2. Convolve f with an anti-aliasing filter. The filter could be tall and skinny to account for the fact that the horizontal resolution is 3x the vertical resolution.
3. Sample the resulting image at sub-pixel positions to produce the red, green, and blue values.
In the special case where the anti-aliasing filter is a box filter, this is exactly the same as computing the average for each subpixel. For the technique proposed in the article, the filter kernel would be the sum of six shifted impulses (Dirac deltas).
Anyways, I liked the article and wasn't trying to be critical of it. The convolution approach described above is of theoretical interest, but implementing it with any non-trivial kernel in real-time is almost certainly intractable.

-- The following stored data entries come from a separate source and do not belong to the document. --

/-- Settles O22: the definition of `renameOne`, with the tags read back from the RMT. -/
theorem renameOneRecord : Obligations.RenameOneRecord := by
  intro s i htag1 htag2 htail
  refine ⟨i.renamed s.rmt s.tail s.cycle, rfl, rfl, fun t => ?_, fun t => ?_, fun k => ?_, fun r => s.renameOne_rmt_get i r⟩
  · rw [InsRec.renamed_src1Tag htag1, sourceTag_eq_some]
  · rw [InsRec.renamed_src2Tag htag2, sourceTag_eq_some]
  · by_cases hk : k = s.tail
    · subst hk
      rw [if_pos rfl, State.renameOne_rob, List.getElem?_set_self htail]
    · rw [if_neg hk, State.renameOne_rob_get_of_ne hk]

/-! The records of one tick -/

/-- Rename of the records `l`, one after another. -/
def State.renameAll (s : State) (l : List InsRec) : State := l.foldl State.renameOne s

@[simp] theorem State.renameAll_nil (s : State) : s.renameAll [] = s := rfl

@[simp] theorem State.renameAll_cons (s : State) (i : InsRec) (l : List InsRec) :
    s.renameAll (i :: l) = (s.renameOne i).renameAll l := rfl

theorem State.renameAll_append (s : State) (l m : List InsRec) : s.renameAll (l ++ m) = (s.renameAll l).renameAll m :=
  List.foldl_append

/-- The `k`-th record is renamed after its `k` predecessors and before the others. -/
theorem State.renameAll_split (s : State) {l : List InsRec} {k : Nat} {i : InsRec} (hi : l[k]? = some i) :
    s.renameAll l = ((s.renameAll (l.take k)).renameOne i).renameAll (l.drop (k + 1)) := by
  obtain ⟨hk, hget⟩ := List.getElem?_eq_some_iff.mp hi
  have hsplit : l = l.take k ++ i :: l.drop (k + 1) := by rw [← hget, List.getElem_cons_drop, List.take_append_drop]
  conv_lhs => rw [hsplit]
  rw [State.renameAll_append, State.renameAll_cons]

/-- What no rename writes (rule R132). -/
theorem State.renameAll_frame (s : State) (l : List InsRec) :
    s.renameAll l = { s with
      rob := (s.renameAll l).rob, rmt := (s.renameAll l).rmt, rr := (s.renameAll l).rr, tail := (s.renameAll l).tail } := by
  induction l generalizing s with
  | nil => rfl
  | cons i l ih =>
    rw [State.renameAll_cons, ih (s.renameOne i)]
    rfl

@[simp] theorem State.renameAll_cfg (s : State) (l : List InsRec) : (s.renameAll l).cfg = s.cfg := by
  rw [State.renameAll_frame]

@[simp] theorem State.renameAll_cycle (s : State) (l : List InsRec) : (s.renameAll l).cycle = s.cycle := by
  rw [State.renameAll_frame]

@[simp] theorem State.renameAll_rr_length (s : State) (l : List InsRec) : (s.renameAll l).rr.length = s.rr.length + l.length := by
  induction l generalizing s with
  | nil => rfl
  | cons i l ih =>
    rw [State.renameAll_cons, ih, State.renameOne_rr, List.length_append, List.length_singleton, List.length_cons]
    omega

@[simp] theorem State.renameAll_rob_length (s : State) (l : List InsRec) : (s.renameAll l).rob.length = s.rob.length := by
  induction l generalizing s with
  | nil => rfl
  | cons i l ih => rw [State.renameAll_cons, ih, State.renameOne_rob, List.length_set]

theorem State.renameAll_rr_prefix (s : State) (l : List InsRec) : s.rr <+: (s.renameAll l).rr := by
  induction l generalizing s with
  | nil => exact List.prefix_rfl
  | cons i l ih => exact (List.prefix_append s.rr _).trans (ih (s.renameOne i))

/-- The pointer steps once for each record (rule R135). -/
theorem State.renameAll_tail {s : State} (htail : s.tail < s.cfg.robSize) (l : List InsRec) :
    (s.renameAll l).tail = (s.tail + l.length) % s.cfg.robSize := by
  induction l generalizing s with
  | nil => exact (Nat.mod_eq_of_lt htail).symm
  | cons i l ih =>
    have hlt : (s.renameOne i).tail < s.cfg.robSize := Nat.mod_lt _ (by omega)
    rw [State.renameAll_cons, ih (s := s.renameOne i) hlt, State.renameOne_tail, State.renameOne_cfg, robSucc, Nat.mod_add_mod,
      List.length_cons, Nat.add_assoc, Nat.add_comm 1]

theorem getElem?_of_prefix {α : Type} {l m : List α} {k : Nat} {x : α} (h : l <+: m) (hx : l[k]? = some x) : m[k]? = some x := by
  obtain ⟨hk, rfl⟩ := List.getElem?_eq_some_iff.mp hx
  exact List.prefix_iff_getElem?.mp h k hk

/-- The `k`-th record goes to RR as the state its predecessors left renames it (rule R132). -/
theorem State.renameAll_rr_get {s : State} (htail : s.tail < s.cfg.robSize) {l : List InsRec} {k : Nat} {i : InsRec}
    (hi : l[k]? = some i) :
    (s.renameAll l).rr[s.rr.length + k]? =
      some (i.renamed (s.renameAll (l.take k)).rmt ((s.tail + k) % s.cfg.robSize) s.cycle) := by
  obtain ⟨hk, -⟩ := List.getElem?_eq_some_iff.mp hi
  have hlen : (l.take k).length = k := List.length_take_of_le hk.le
  have hpre := State.renameAll_rr_prefix ((s.renameAll (l.take k)).renameOne i) (l.drop (k + 1))
  rw [State.renameAll_split s hi]
  refine getElem?_of_prefix hpre ?_
  have hwidth : (s.renameAll (l.take k)).rr.length = s.rr.length + k := by rw [State.renameAll_rr_length, hlen]
  rw [State.renameOne_rr, ← hwidth, List.getElem?_concat_length, State.renameAll_cycle, State.renameAll_tail htail, hlen]

/-- Two places of the ROB less than its size apart are different. -/
theorem add_mod_ne {n t a b : Nat} (hb : b < n) (hab : a < b) : (t + a) % n ≠ (t + b) % n := by
  intro h
  have hmod : a % n = b % n := Nat.ModEq.add_left_cancel' t h
  rw [Nat.mod_eq_of_lt hb, Nat.mod_eq_of_lt (hab.trans hb)] at hmod
  omega

/-- Slots that no record gets are as before (rule R132). -/
theorem State.renameAll_rob_get_other {s : State} (htail : s.tail < s.cfg.robSize) {l : List InsRec} {n : Nat}
    (h : ∀ k, k < l.length → n ≠ (s.tail + k) % s.cfg.robSize) : (s.renameAll l).rob[n]? = s.rob[n]? := by
  induction l generalizing s with
  | nil => rfl
  | cons i l ih =>
    have hlt : (s.renameOne i).tail < s.cfg.robSize := Nat.mod_lt _ (by omega)
    have hne : n ≠ s.tail := by
      have hzero := h 0 (Nat.succ_pos _)
      rwa [Nat.add_zero, Nat.mod_eq_of_lt htail] at hzero
    rw [State.renameAll_cons, ih (s := s.renameOne i) hlt, State.renameOne_rob_get_of_ne hne]
    intro k hk
    have hnext := h (k + 1) (by rw [List.length_cons]; omega)
    rwa [State.renameOne_tail, State.renameOne_cfg, robSucc, Nat.mod_add_mod, Nat.add_assoc, Nat.add_comm 1]

/-- The `k`-th record has the `k`-th slot from `tail` on (rules R132, R135). -/
theorem State.renameAll_rob_get {s : State} (htail : s.tail < s.cfg.robSize) (hrob : s.rob.length = s.cfg.robSize)
    {l : List InsRec} (hl : l.length ≤ s.cfg.robSize) {k : Nat} {i : InsRec} (hi : l[k]? = some i) :
    (s.renameAll l).rob[(s.tail + k) % s.cfg.robSize]? = some { valid := true, ready := false, ins := i, dstArf := i.dst } := by
  obtain ⟨hk, -⟩ := List.getElem?_eq_some_iff.mp hi
  have hlen : (l.take k).length = k := List.length_take_of_le hk.le
  have htail' : (s.renameAll (l.take k)).tail = (s.tail + k) % s.cfg.robSize := by rw [State.renameAll_tail htail, hlen]
  have hpos : (s.tail + k) % s.cfg.robSize < s.cfg.robSize := Nat.mod_lt _ (by omega)
  rw [State.renameAll_split s hi, State.renameAll_rob_get_other]
  · rw [State.renameOne_rob, htail', List.getElem?_set_self (by rw [State.renameAll_rob_length, hrob]; exact hpos)]
  · rw [State.renameOne_tail, State.renameOne_cfg, State.renameAll_cfg]
    exact Nat.mod_lt _ (by omega)
  · intro m hm
    rw [List.length_drop] at hm
    rw [State.renameOne_tail, State.renameOne_cfg, State.renameAll_cfg, htail', robSucc, Nat.mod_add_mod, Nat.add_assoc,
      Nat.mod_add_mod, Nat.add_assoc]
    exact add_mod_ne (by omega) (by omega)

/-! Rename -/

/-- The moves while RR has room are the renames of the records within it (rule R131). -/
theorem State.renameLoop_eq (s : State) (b : List InsRec) :
    s.renameLoop b = { s.renameAll (b.take (s.cfg.width - s.rr.length)) with rn := b.drop (s.cfg.width - s.rr.length) } := by
  induction b generalizing s with
  | nil => simp [State.renameLoop]
  | cons i b ih =>
    cases hroom : s.room s.rr with
    | true =>
      have hlt := (s.room_iff s.rr).mp hroom
      obtain ⟨k, hk⟩ : ∃ k, s.cfg.width - s.rr.length = k + 1 := ⟨s.cfg.width - s.rr.length - 1, by omega⟩
      have hk' : (s.renameOne i).cfg.width - (s.renameOne i).rr.length = k := by
        rw [State.renameOne_cfg, State.renameOne_rr, List.length_append, List.length_singleton]
        omega
      have hround : s.renameLoop (i :: b) = (s.renameOne i).renameLoop b := by simp [State.renameLoop, hroom]
      rw [hround, ih, hk', hk]
      rfl
    | false =>
      have hfull : s.cfg.width - s.rr.length = 0 := by
        have hnot : ¬ s.rr.length < s.cfg.width := fun h => by simp [(s.room_iff s.rr).mpr h] at hroom
        omega
      rw [hfull]
      simp [State.renameLoop, hroom]

theorem State.rename_of_full {s : State} (h : s.robFree < s.cfg.width) : s.rename = { s with rn := stampAll s.rn .rn s.cycle } := by
  have hclosed : s.robAdmits = false := decide_eq_false (by omega)
  simp [State.rename, hclosed]

/-- Settles O24: the admission test is made before any record moves (rule R131). -/
theorem renameStallsOnFullRob : Obligations.RenameStallsOnFullRob := fun _ => State.rename_of_full

/-- Rename with the admission test passed. -/
theorem State.rename_of_admits {s : State} (h : s.cfg.width ≤ s.robFree) :
    s.rename = { s.renameAll ((stampAll s.rn .rn s.cycle).take (s.cfg.width - s.rr.length)) with
      rn := (stampAll s.rn .rn s.cycle).drop (s.cfg.width - s.rr.length) } := by
  have hopen : s.robAdmits = true := decide_eq_true h
  simp only [State.rename, hopen, if_true, State.renameLoop_eq]

theorem getElem?_take_stampAll {b : List InsRec} {st : Stage} {c m k : Nat} {i : InsRec} (hk : k < m) (hi : b[k]? = some i) :
    ((stampAll b st c).take m)[k]? = some (i.stamp st c) := by
  simp [stampAll, List.getElem?_take_of_lt hk, hi]

/-- Settles O25: the facts about the records renamed in one tick, with those that RR has room for. -/
theorem renameMovesAGroup : Obligations.RenameMovesAGroup := by
  intro s hfree htail
  have hlen : ((stampAll s.rn .rn s.cycle).take (s.cfg.width - s.rr.length)).length =
      min s.rn.length (s.cfg.width - s.rr.length) := by
    rw [List.length_take, stampAll_length, Nat.min_comm]
  rw [State.rename_of_admits hfree]
  refine ⟨rfl, ?_, ?_, State.renameAll_rr_prefix s _, fun k i hk hi => ⟨fun hrob => ?_, ?_⟩, fun n hn => ?_⟩
  · exact (State.renameAll_rr_length s _).trans (by rw [hlen])
  · exact (State.renameAll_tail htail _).trans (by rw [hlen])
  · have hcount : s.robFree ≤ s.rob.length := List.countP_le_length
    exact State.renameAll_rob_get htail hrob (by omega) (getElem?_take_stampAll hk hi)
  · exact ⟨_, State.renameAll_rr_get htail (getElem?_take_stampAll hk hi), rfl, ⟨rfl, rfl, rfl, rfl, rfl, rfl⟩, rfl⟩
  · exact State.renameAll_rob_get_other htail fun k hk => hn k (hlen ▸ hk)

/-! Dependence within a group -/

/-- The RMT after the renames of one tick gives the tag of the last writer among them, else the one it gave before (rules R132 to
R134). -/
theorem State.sourceTag_renameAll {s : State} (htail : s.tail < s.cfg.robSize) (l : List InsRec) (f : RegField) :
    sourceTag (s.renameAll l).rmt f = s.producerTag l f := by
  cases f with
  | none => rfl
  | some r =>
    induction l using List.reverseRecOn with
    | nil => simp
    | append_singleton l i ih =>
      rw [producerTag_append, ← ih, State.renameAll_append, State.renameAll_cons, State.renameAll_nil]
      simp only [sourceTag, State.renameOne_rmt_get, State.renameAll_tail htail]
      split <;> rfl

/-- Only the destinations of the records renamed matter. -/
theorem State.producerTag_stampAll (s : State) (l : List InsRec) (st : Stage) (c : Nat) (f : RegField) :
    s.producerTag (stampAll l st c) f = s.producerTag l f := by
  cases f with
  | none => rfl
  | some r =>
    induction l using List.reverseRecOn with
    | nil => rfl
    | append_singleton l i ih =>
      have hstamp : stampAll (l ++ [i]) st c = stampAll l st c ++ [i.stamp st c] := by simp [stampAll]
      rw [hstamp, producerTag_append, producerTag_append, ih, stampAll_length, InsRec.stamp_dst]

theorem stampAll_take (b : List InsRec) (st : Stage) (c k : Nat) : (stampAll b st c).take k = stampAll (b.take k) st c := by
  simp [stampAll]

/-- Settles O57: the `k`-th record sees the RMT that its `k` predecessors left, which gives the tag of the last of them that writes
the register. -/
theorem renameSeesItsOwnGroup : Obligations.RenameSeesItsOwnGroup := by
  intro s hfree htail
  have hrename := State.rename_of_admits hfree
  refine ⟨fun k i hk hi htag1 htag2 => ?_, fun r => ?_⟩
  · have htake : ((stampAll s.rn .rn s.cycle).take (s.cfg.width - s.rr.length)).take k = stampAll (s.rn.take k) .rn s.cycle := by
      rw [List.take_take, Nat.min_eq_left hk.le, stampAll_take]
    have hget := State.renameAll_rr_get htail (getElem?_take_stampAll (st := .rn) (c := s.cycle) hk hi)
    rw [htake] at hget
    refine ⟨_, (congrArg (fun u : State => u.rr[s.rr.length + k]?) hrename).trans hget, ?_, ?_⟩
    · rw [InsRec.renamed_src1Tag (i := i.stamp .rn s.cycle) htag1, State.sourceTag_renameAll htail, State.producerTag_stampAll,
        InsRec.stamp_src1]
    · rw [InsRec.renamed_src2Tag (i := i.stamp .rn s.cycle) htag2, State.sourceTag_renameAll htail, State.producerTag_stampAll,
        InsRec.stamp_src2]
  · have hrmt : s.rename.rmt = (s.renameAll (stampAll (s.rn.take (s.cfg.width - s.rr.length)) .rn s.cycle)).rmt := by
      rw [hrename, stampAll_take]
    rw [← State.producerTag_stampAll s _ .rn s.cycle, ← State.sourceTag_renameAll htail, ← hrmt]
    rfl

/-! The snap -/

/-- Settles O27: the snap of a tag reads the `ready` bit of the slot it names, and no `valid` bit (rule R140). -/
theorem snapTestsReadyOnly : Obligations.SnapTestsReadyOnly := by
  intro i rob k x hx
  have hready : robReady rob k = x.ready := by simp [robReady, hx]
  have hsnap {src : Option Nat} (h : src = some k) : snapTag rob src = if x.ready then none else some k := by
    rw [h, snapTag, hready]
  have hnone {src : Option Nat} (h : src = none) : snapTag rob src = none := by rw [h]; rfl
  exact ⟨hsnap, hsnap, hnone, hnone⟩

end Sys2Proof.Machine
end

section
/-!
PROOFS. Retire (rules R175 to R179): the in-order loop, and O38, O39.
-/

What I meant was that every implementation of anti-aliased vector graphics is a kludge, and it's pretty easy to coerce aliasing artifacts out of all of them using zone plates as inputs.
I certainly didn't mean to imply that the signal processing perspective was untenable with the modern world of actually-rectangular pixels, but what you describe is really a post-hoc shoehorning of square-pixel thinking into the signal processing framework. And you still haven't accounted for pixel-oriented font hinting or pixel-first design of bitmap fonts and graphics that gives leeway to the underlying shapes in order to maximize legibility when rendered onto a pixel grid. The signal processing perspective can offer some valuable insight, but it's a pretty bad choice as an overriding mode of thought for computer graphics.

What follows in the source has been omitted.